In your answer, repeat each line of the data exactly.

++++ DATA IN THIS EXERCISE

-- ==== Sys2Proof/WellFormed.lean ====
section
/-! DEFINITION. Which commands are well formed: each field fits the width section 11.6 gives it on the wire. A field
that fits its width and lies outside its stated range is well formed, and is refused by its owning rule. -/

namespace Sys2Proof

/-- A one-byte field. -/
def fits8 (n : Nat) : Bool := n < 256
/-- A two-byte field. -/
def fits16 (n : Nat) : Bool := n < 65536
/-- A three-byte field: a lot number. -/
def fits24 (n : Nat) : Bool := n < 16777216
/-- A four-byte field: a mass, a maturity, a minute. -/
def fits32 (n : Nat) : Bool := n < 4294967296
/-- A two-byte signed field: a temperature. -/
def fitsS16 (z : Int) : Bool := decide (-32768 ≤ z) && decide (z < 32768)
/-- A four-byte signed field: the amount of INTAKE. -/
def fitsS32 (z : Int) : Bool := decide (-2147483648 ≤ z) && decide (z < 2147483648)

/-- The 21 value bytes of a recipe (section 11.4). -/
def RecipeValues.fits (v : RecipeValues) : Bool :=
  fits16 v.cementRatio && fits16 v.waterRatio && fits8 v.doseTolerance && fitsS16 v.datum && fitsS16 v.frostLimit &&
    fits8 v.potLife && fits32 v.maturityTarget && fits32 v.retestIncrement && fits16 v.minStrength && fits8 v.maxLeach

/-- A command whose fields fit the wire (section 11.6); an event is well formed when the readings and numbers it
carries fit the bus (R76). -/
def Instr.wellFormed : Instr → Bool
  | .intake _ t a => fits8 t && fitsS32 a
  | .account _ t => fits8 t
  | .lookup _ t n => fits8 t && fits24 n
  | .scan _ t f n => fits8 t && fits8 f && fits24 n
  | .amendTarget _ t part n m => fits8 t && fits8 part && fits24 n && fits32 m
  | .amendRecipe _ t part n b r => fits8 t && fits8 part && fits24 n && fits8 b && fits8 r
  | .amendDosed _ t part n a c w => fits8 t && fits8 part && fits24 n && fits32 a && fits32 c && fits32 w
  | .holdLot _ t n => fits8 t && fits24 n
  | .clearHold _ t n h => fits8 t && fits24 n && fits8 h
  | .withdraw _ t n => fits8 t && fits24 n
  | .cellOpen _ t c => fits8 t && fits8 c
  | .cellClose _ t c => fits8 t && fits8 c
  | .cellStatus _ t c => fits8 t && fits8 c
  | .queueStatus _ t => fits8 t
  | .recipeRead _ t b r => fits8 t && fits8 b && fits8 r
  | .recipeWrite _ t b r f v => fits8 t && fits8 b && fits8 r && fits8 f && v.all RecipeValues.fits
  | .bankSelect _ t b => fits8 t && fits8 b
  | .mode _ t m => fits8 t && fits8 m
  | .portSetup _ t q r f l => fits8 t && fits8 q && fits8 r && fits8 f && fits8 l
  | .noticeMask _ t q k => fits8 t && fits8 q && fits16 k
  | .notices _ t => fits8 t
  | .slotHealth _ t => fits8 t
  | .reinstateSlot _ t k => fits8 t && fits16 k
  | .clock _ t m => fits8 t && m.all fits32
  | .restart _ t => fits8 t
  | .clearRegister _ t n => fits8 t && fits16 n
  | .openLot _ t c r a => fits8 t && fits8 c && fits8 r && fits32 a
  | .remixOpen _ t c r a n => fits8 t && fits8 c && fits8 r && fits32 a && fits24 n
  | .dose _ t c a b w => fits8 t && fits8 c && fits32 a && fits32 b && fits32 w
  | .sealLot _ t c k => fits8 t && fits8 c && fits8 k
  | .stall _ t c => fits8 t && fits8 c
  | .resume _ t c => fits8 t && fits8 c
  | .rebind _ t n c => fits8 t && fits24 n && fits8 c
  | .channelStatus _ t c => fits8 t && fits8 c
  | .take _ t => fits8 t
  | .returnLot _ t n => fits8 t && fits24 n
  | .verdictResult _ t n k a l => fits8 t && fits24 n && fits8 k && fits16 a && fits8 l
  | .verdictRetest _ t n k => fits8 t && fits24 n && fits8 k
  | .place _ t n c => fits8 t && fits24 n && fits8 c
  | .release _ t n c => fits8 t && fits24 n && fits8 c
  | .extract _ t n c => fits8 t && fits24 n && fits8 c
  | .frame _ bytes => decide (1 ≤ bytes.length) && decide (bytes.length ≤ 1031)
  | .portBusy _ t => fits8 t
  | .unknownRequestCode _ t c n => fits8 t && fits8 c && decide (n ≤ 1024)
  | .frameGapTimeout _ => true
  | .bodyLengthAbandon _ n => fits16 n
  | .answerSent _ => true
  | .clockAdvance => true
  | .conversionCompletion c r => fits8 c && fitsS16 r
  | .conversionTimeout => true
  | .strayCompletion c r _ => fits8 c && fitsS16 r
  | .potLifeExpiry => true
  | .idleTimerExpiry _ => true
  | .portSetupWriteEnd => true
  | .bankStateWriteEnd => true
  | .auditStep _ => true
  | .recipeCommitCompletion => true
  | .warmRestart => true
  | .coldStart => true
  | .resetLineAssert => true
  | .resetLineRelease => true
  | .startComplete => true
  | .mainSupplyLoss => true
  | .mainSupplyReturn _ => true

end Sys2Proof
end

++++++++

— THE ANSWER —
-- ==== Sys2Proof/WellFormed.lean ====
section
/-! DEFINITION. Which commands are well formed: each field fits the width section 11.6 gives it on the wire. A field
that fits its width and lies outside its stated range is well formed, and is refused by its owning rule. -/

namespace Sys2Proof

/-- A one-byte field. -/
def fits8 (n : Nat) : Bool := n < 256
/-- A two-byte field. -/
def fits16 (n : Nat) : Bool := n < 65536
/-- A three-byte field: a lot number. -/
def fits24 (n : Nat) : Bool := n < 16777216
/-- A four-byte field: a mass, a maturity, a minute. -/
def fits32 (n : Nat) : Bool := n < 4294967296
/-- A two-byte signed field: a temperature. -/
def fitsS16 (z : Int) : Bool := decide (-32768 ≤ z) && decide (z < 32768)
/-- A four-byte signed field: the amount of INTAKE. -/
def fitsS32 (z : Int) : Bool := decide (-2147483648 ≤ z) && decide (z < 2147483648)

/-- The 21 value bytes of a recipe (section 11.4). -/
def RecipeValues.fits (v : RecipeValues) : Bool :=
  fits16 v.cementRatio && fits16 v.waterRatio && fits8 v.doseTolerance && fitsS16 v.datum && fitsS16 v.frostLimit &&
    fits8 v.potLife && fits32 v.maturityTarget && fits32 v.retestIncrement && fits16 v.minStrength && fits8 v.maxLeach

/-- A command whose fields fit the wire (section 11.6); an event is well formed when the readings and numbers it
carries fit the bus (R76). -/
def Instr.wellFormed : Instr → Bool
  | .intake _ t a => fits8 t && fitsS32 a
  | .account _ t => fits8 t
  | .lookup _ t n => fits8 t && fits24 n
  | .scan _ t f n => fits8 t && fits8 f && fits24 n
  | .amendTarget _ t part n m => fits8 t && fits8 part && fits24 n && fits32 m
  | .amendRecipe _ t part n b r => fits8 t && fits8 part && fits24 n && fits8 b && fits8 r
  | .amendDosed _ t part n a c w => fits8 t && fits8 part && fits24 n && fits32 a && fits32 c && fits32 w
  | .holdLot _ t n => fits8 t && fits24 n
  | .clearHold _ t n h => fits8 t && fits24 n && fits8 h
  | .withdraw _ t n => fits8 t && fits24 n
  | .cellOpen _ t c => fits8 t && fits8 c
  | .cellClose _ t c => fits8 t && fits8 c
  | .cellStatus _ t c => fits8 t && fits8 c
  | .queueStatus _ t => fits8 t
  | .recipeRead _ t b r => fits8 t && fits8 b && fits8 r
  | .recipeWrite _ t b r f v => fits8 t && fits8 b && fits8 r && fits8 f && v.all RecipeValues.fits
  | .bankSelect _ t b => fits8 t && fits8 b
  | .mode _ t m => fits8 t && fits8 m
  | .portSetup _ t q r f l => fits8 t && fits8 q && fits8 r && fits8 f && fits8 l
  | .noticeMask _ t q k => fits8 t && fits8 q && fits16 k
  | .notices _ t => fits8 t
  | .slotHealth _ t => fits8 t
  | .reinstateSlot _ t k => fits8 t && fits16 k
  | .clock _ t m => fits8 t && m.all fits32
  | .restart _ t => fits8 t
  | .clearRegister _ t n => fits8 t && fits16 n
  | .openLot _ t c r a => fits8 t && fits8 c && fits8 r && fits32 a
  | .remixOpen _ t c r a n => fits8 t && fits8 c && fits8 r && fits32 a && fits24 n
  | .dose _ t c a b w => fits8 t && fits8 c && fits32 a && fits32 b && fits32 w
  | .sealLot _ t c k => fits8 t && fits8 c && fits8 k
  | .stall _ t c => fits8 t && fits8 c
  | .resume _ t c => fits8 t && fits8 c
  | .rebind _ t n c => fits8 t && fits24 n && fits8 c
  | .channelStatus _ t c => fits8 t && fits8 c
  | .take _ t => fits8 t
  | .returnLot _ t n => fits8 t && fits24 n
  | .verdictResult _ t n k a l => fits8 t && fits24 n && fits8 k && fits16 a && fits8 l
  | .verdictRetest _ t n k => fits8 t && fits24 n && fits8 k
  | .place _ t n c => fits8 t && fits24 n && fits8 c
  | .release _ t n c => fits8 t && fits24 n && fits8 c
  | .extract _ t n c => fits8 t && fits24 n && fits8 c
  | .frame _ bytes => decide (1 ≤ bytes.length) && decide (bytes.length ≤ 1031)
  | .portBusy _ t => fits8 t
  | .unknownRequestCode _ t c n => fits8 t && fits8 c && decide (n ≤ 1024)
  | .frameGapTimeout _ => true
  | .bodyLengthAbandon _ n => fits16 n
  | .answerSent _ => true
  | .clockAdvance => true
  | .conversionCompletion c r => fits8 c && fitsS16 r
  | .conversionTimeout => true
  | .strayCompletion c r _ => fits8 c && fitsS16 r
  | .potLifeExpiry => true
  | .idleTimerExpiry _ => true
  | .portSetupWriteEnd => true
  | .bankStateWriteEnd => true
  | .auditStep _ => true
  | .recipeCommitCompletion => true
  | .warmRestart => true
  | .coldStart => true
  | .resetLineAssert => true
  | .resetLineRelease => true
  | .startComplete => true
  | .mainSupplyLoss => true
  | .mainSupplyReturn _ => true

end Sys2Proof
end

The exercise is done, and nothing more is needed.